Study material —

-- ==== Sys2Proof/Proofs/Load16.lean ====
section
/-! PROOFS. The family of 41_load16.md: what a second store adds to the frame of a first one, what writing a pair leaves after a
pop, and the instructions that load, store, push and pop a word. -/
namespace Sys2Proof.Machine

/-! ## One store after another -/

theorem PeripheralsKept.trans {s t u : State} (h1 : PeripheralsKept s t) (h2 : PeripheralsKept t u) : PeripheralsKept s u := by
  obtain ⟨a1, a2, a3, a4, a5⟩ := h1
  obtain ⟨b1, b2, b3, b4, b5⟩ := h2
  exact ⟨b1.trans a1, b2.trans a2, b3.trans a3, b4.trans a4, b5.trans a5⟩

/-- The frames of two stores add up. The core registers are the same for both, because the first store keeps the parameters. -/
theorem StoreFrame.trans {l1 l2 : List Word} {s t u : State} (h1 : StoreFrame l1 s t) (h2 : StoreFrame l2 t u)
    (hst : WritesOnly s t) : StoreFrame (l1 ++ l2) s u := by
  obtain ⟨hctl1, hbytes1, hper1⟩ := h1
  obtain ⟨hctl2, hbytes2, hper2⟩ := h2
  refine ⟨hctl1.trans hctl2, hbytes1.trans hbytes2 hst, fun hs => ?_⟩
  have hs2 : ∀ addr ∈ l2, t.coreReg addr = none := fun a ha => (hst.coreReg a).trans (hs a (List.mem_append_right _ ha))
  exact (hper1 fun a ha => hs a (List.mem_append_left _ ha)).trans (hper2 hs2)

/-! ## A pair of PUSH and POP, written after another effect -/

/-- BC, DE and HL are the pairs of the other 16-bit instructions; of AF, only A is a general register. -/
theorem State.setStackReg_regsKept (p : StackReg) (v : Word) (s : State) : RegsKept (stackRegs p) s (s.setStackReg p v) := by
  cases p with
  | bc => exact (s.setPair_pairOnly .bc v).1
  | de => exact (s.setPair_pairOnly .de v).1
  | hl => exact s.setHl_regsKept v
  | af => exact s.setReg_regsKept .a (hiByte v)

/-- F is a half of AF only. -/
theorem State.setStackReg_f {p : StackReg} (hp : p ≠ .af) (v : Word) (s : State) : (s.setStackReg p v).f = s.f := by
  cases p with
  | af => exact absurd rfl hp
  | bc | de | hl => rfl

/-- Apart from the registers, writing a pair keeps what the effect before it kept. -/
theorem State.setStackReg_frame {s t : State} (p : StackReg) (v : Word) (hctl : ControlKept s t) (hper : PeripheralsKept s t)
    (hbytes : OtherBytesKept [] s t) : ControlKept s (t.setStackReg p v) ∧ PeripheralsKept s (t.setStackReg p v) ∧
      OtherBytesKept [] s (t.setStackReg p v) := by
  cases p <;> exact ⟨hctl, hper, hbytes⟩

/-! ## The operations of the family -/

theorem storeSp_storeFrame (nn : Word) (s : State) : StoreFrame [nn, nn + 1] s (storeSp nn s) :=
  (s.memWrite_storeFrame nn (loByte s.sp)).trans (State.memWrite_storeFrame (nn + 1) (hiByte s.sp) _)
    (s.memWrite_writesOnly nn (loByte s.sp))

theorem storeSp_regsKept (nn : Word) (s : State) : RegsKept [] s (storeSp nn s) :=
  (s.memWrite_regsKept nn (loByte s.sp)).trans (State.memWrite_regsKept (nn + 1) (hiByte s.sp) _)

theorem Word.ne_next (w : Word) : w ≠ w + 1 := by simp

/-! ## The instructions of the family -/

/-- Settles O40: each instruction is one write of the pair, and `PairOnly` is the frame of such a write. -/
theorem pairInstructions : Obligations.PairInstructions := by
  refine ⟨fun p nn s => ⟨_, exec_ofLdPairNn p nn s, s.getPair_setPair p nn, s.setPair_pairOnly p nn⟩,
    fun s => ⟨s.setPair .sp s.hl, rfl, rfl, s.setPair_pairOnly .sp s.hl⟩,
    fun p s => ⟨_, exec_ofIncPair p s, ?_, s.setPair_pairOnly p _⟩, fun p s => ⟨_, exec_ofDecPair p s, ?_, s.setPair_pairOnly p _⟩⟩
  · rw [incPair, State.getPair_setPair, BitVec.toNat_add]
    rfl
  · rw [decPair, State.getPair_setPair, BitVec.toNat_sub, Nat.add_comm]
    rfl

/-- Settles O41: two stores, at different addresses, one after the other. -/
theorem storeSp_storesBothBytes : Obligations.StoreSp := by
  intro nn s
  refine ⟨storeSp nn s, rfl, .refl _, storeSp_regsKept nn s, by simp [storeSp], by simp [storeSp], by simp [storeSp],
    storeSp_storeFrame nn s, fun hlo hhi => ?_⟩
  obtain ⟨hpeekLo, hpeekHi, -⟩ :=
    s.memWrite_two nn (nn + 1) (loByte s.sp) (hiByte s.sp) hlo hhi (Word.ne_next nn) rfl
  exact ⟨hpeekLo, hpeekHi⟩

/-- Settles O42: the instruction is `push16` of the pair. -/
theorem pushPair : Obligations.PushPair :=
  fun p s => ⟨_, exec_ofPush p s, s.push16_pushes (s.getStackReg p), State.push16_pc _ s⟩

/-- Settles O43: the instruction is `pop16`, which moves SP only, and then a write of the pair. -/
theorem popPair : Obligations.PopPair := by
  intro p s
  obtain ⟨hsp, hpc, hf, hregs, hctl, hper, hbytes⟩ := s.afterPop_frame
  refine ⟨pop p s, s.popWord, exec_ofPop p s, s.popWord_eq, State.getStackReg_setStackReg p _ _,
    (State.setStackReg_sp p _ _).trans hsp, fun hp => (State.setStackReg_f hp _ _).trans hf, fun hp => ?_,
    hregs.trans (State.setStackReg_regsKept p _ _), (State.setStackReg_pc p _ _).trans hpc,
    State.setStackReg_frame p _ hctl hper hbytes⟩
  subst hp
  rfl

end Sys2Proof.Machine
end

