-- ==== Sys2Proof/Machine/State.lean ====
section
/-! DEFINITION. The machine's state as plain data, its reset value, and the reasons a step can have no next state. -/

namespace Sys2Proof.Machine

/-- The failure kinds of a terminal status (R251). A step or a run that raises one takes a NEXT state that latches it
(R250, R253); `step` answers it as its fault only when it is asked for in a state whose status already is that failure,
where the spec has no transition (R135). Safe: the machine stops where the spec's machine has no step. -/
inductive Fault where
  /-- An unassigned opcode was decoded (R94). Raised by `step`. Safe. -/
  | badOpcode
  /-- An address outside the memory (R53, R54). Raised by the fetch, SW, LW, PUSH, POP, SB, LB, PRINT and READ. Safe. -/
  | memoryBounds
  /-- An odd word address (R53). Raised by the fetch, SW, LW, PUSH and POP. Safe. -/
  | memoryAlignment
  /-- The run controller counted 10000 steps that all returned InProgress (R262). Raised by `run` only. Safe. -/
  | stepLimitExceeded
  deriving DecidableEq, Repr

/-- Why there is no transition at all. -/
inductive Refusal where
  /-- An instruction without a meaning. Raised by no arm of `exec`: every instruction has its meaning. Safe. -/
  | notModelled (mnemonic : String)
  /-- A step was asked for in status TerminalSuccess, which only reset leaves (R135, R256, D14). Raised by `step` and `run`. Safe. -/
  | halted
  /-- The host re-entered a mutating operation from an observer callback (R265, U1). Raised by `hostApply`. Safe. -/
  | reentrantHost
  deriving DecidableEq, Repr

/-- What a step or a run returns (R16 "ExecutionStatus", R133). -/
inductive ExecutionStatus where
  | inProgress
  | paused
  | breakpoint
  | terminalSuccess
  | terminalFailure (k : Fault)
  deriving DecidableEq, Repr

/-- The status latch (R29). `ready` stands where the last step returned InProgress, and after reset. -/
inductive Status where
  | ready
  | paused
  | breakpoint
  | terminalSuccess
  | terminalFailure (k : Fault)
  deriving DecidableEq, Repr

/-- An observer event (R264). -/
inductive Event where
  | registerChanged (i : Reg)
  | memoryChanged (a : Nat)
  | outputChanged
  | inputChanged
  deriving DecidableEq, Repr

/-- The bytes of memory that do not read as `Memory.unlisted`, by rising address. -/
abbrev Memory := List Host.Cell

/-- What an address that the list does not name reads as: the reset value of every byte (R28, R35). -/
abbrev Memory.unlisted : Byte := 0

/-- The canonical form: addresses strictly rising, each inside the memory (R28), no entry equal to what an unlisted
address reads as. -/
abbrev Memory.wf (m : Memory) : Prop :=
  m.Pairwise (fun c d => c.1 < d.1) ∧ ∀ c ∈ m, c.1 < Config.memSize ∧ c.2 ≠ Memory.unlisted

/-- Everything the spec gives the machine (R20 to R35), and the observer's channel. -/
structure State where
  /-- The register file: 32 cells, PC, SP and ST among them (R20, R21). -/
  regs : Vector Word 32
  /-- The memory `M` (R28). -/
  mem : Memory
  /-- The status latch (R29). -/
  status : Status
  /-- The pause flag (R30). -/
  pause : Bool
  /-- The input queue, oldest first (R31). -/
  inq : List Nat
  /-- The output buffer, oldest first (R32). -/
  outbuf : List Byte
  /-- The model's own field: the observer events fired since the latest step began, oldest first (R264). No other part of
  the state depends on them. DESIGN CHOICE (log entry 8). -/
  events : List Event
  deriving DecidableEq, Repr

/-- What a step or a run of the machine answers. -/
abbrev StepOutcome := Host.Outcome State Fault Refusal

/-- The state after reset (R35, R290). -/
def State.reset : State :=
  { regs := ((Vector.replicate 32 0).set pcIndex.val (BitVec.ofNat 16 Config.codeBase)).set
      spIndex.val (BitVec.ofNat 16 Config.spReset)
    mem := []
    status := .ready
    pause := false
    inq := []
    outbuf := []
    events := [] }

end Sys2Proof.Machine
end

Exercise brief — Only lines with the word "have" are needed. Copy them from the preceding records.

Solution for this task —
  have hs2 : ∀ addr ∈ l2, t.coreReg addr = none := fun a ha => (hst.coreReg a).trans (hs a (List.mem_append_right _ ha))
/-! DEFINITION. The machine's state as plain data, its reset value, and the reasons a step can have no next state. -/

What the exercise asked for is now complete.